Anthropic cut Opus pricing 67%. Claude Opus 4.5, 4.6, and 4.7 are all priced at $5/$25 per million tokens — down from $15/$75 for the earlier Opus 4.1. The effective saving is real, but read the small print: Opus 4.7 ships with a new tokenizer that may use up to 35% more tokens for the same text. Same per-token price, potentially higher per-request cost.

OpenAI's o-series got dramatically cheaper. o3 at $2/$8 replaced o1 at $15/$60 — roughly an 87% input cut. o4-mini at $0.55/$2.20 is cheaper still. The hidden cost remains: reasoning tokens on o-series are billed at output rates, and for complex tasks the model generates a lot of them. Headline price and actual bill can diverge 3–10×.

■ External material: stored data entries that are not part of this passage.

-- ==== Sys2Proof/Machine/Records.lean ====
section
/-! DEFINITION. Records that instructions read at issue: the tensor parameter record and the shape record (02 R56, R63 to R68). -/

namespace Sys2Proof.Machine

/-- Bytes of a record at a device address, or the fault of reading them, with the extents that the issuer's walks have brought (08 R197 to R199, R207,
R208, R213). -/
def readRec (s : State) (l : Loc) (pid : Nat) (wk : WalkState) (va n : Nat) : Except (Nat × Nat) (List Byte) :=
  match part? s pid with
  | none => .error (cTRANSLATION, va)
  | some p =>
    match xlateFor s p l wk va n .read false with
    | .ok key =>
      if (List.range ((n + 15) / 16)).any fun i => poisoned s (key + 16 * i) then .error (cMEMERR, va) else .ok (s.mem.readN key n)
    | .fault c => .error (c, va)
    | .miss => .error (cTRANSLATION, va)

/-- The roles of 02 R56. -/
def Fmt.isAct : Fmt → Bool
  | .i8 | .n8 | .bf16 | .fp16 | .f8a | .f8b => true
  | _ => false
def Fmt.isWt (f : Fmt) : Bool := Fmt.isAct f || f == .ds8
def Fmt.isOut : Fmt → Bool
  | .i64 | .n64 | .ds8 | .e8 => false
  | _ => true
/-- The 16-bit class of 02 R64. -/
def Fmt.is16 (f : Fmt) : Bool := f == .bf16 || f == .fp16

/-- CLAMPB of 02 R64: positive, finite, representable in OFMT, not above its largest finite value, and an integer for an integer OFMT. -/
def clampOk (o : Fmt) (b : Nat) : Bool :=
  match fp32.val b with
  | .fin false m e =>
    m != 0 && (match Fmt.fp? o with
      | some f => let r := roundFin f .rtz false m e; r.2 == 0 && r.1 ≤ f.maxPat && (f.val r.1).cmp (fp32.val b) == 0
      | none => let i := roundInt .rtz false m e; !i.2 && i.1 ≤ intMax o.bits (Fmt.signed o))
  | _ => false

/-- A tensor parameter record from its 32 bytes, RND resolved against the thread's mode; none where 02 R64 rejects it. -/
def parseTpr (mode : Rnd) (l : List Byte) : Option Tpr :=
  let n := ofBytes l
  let f (hi lo : Nat) : Nat := n / 2 ^ lo % 2 ^ (hi + 1 - lo)
  match Fmt.ofNum (f 159 156), Fmt.ofNum (f 155 152), Fmt.ofNum (f 139 136), Fmt.ofNum (f 143 140), Fmt.ofNum (f 147 144), Fmt.ofNum (f 151 148) with
  | some o, some w, some a0, some a1, some a2, some a3 =>
    if f 130 0 == 0 && f 199 192 == 0 && f 135 133 < 5 && f 132 131 < 3 && Fmt.isOut o && Fmt.isWt w && Fmt.isAct a0 && Fmt.isAct a1
        && Fmt.isAct a2 && Fmt.isAct a3 && f 255 200 % 2 == 0 && clampOk o (f 191 160) then
      some ⟨f 255 200, BitVec.ofNat 32 (f 191 160), o, w, #v[a0, a1, a2, a3], if f 135 133 = 0 then mode else Rnd.ofNum (f 135 133), f 132 131⟩
    else none
  | _, _, _, _, _, _ => none

/-- Reads the record at an address: a misaligned or rejected one is PARAM_FORMAT (02 R64). -/
def readTpr (s : State) (l : Loc) (pid : Nat) (wk : WalkState) (mode : Rnd) (va : Nat) : Except (Nat × Nat) Tpr :=
  if va % 32 ≠ 0 then .error (cPARAM, 0)
  else match readRec s l pid wk va 32 with
    | .error e => .error e
    | .ok b => match parseTpr mode b with
      | some t => .ok t
      | none => .error (cPARAM, 0)

/-- Bytes of one element (02 R67). -/
def Fmt.size (f : Fmt) : Nat := f.bits / 8

/-- A shape record from its 32 bytes; none where 02 R68 rejects it. -/
def parseShape (l : List Byte) : Option Shape :=
  let n := ofBytes l
  let f (hi lo : Nat) : Nat := n / 2 ^ lo % 2 ^ (hi + 1 - lo)
  let nd := f 3 2
  let ext (d : Nat) : Nat := f (111 + 16 * d) (96 + 16 * d)
  let str (d : Nat) : Nat := f (183 + 24 * d) (160 + 24 * d)
  match Fmt.ofNum (f 7 4) with
  | none => none
  | some k =>
    if f 1 0 == 0 && f 95 92 == 0 && f 91 64 != 0 && (List.range 4).all (fun d => if d ≤ nd then ext d != 0 else ext d == 0 && str d == 0)
        && f 63 8 % Fmt.size k == 0 then
      some ⟨f 63 8, f 91 64, k, nd, #v[ext 0, ext 1, ext 2, ext 3], #v[str 0, str 1, str 2, str 3]⟩
    else none

/-- The address of an element, and whether it is in bounds (02 R67). -/
def Shape.addr (h : Shape) (i0 i1 : Nat) : Nat := h.base + Fmt.size h.fmt * (i0 * h.stride[0] + i1 * h.stride[1])
def Shape.inb (h : Shape) (i0 i1 : Nat) : Bool :=
  i0 < h.ext[0] && (if h.ndim = 0 then i1 == 0 else i1 < h.ext[1])
    && h.addr i0 i1 + Fmt.size h.fmt ≤ h.base + h.bound * 4096

end Sys2Proof.Machine
end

Google Flash-tier is genuinely cheap. Gemini 2.5 Flash-Lite at $0.10/$0.40 matches the cheapest open-weight inference on major hosts. The tradeoff is Google's April 2026 free-tier cuts — no migration period, no advance warning — and mandatory monthly spending caps ($250/mo Tier 1, $2,000/mo Tier 2) that suspend your API automatically when hit.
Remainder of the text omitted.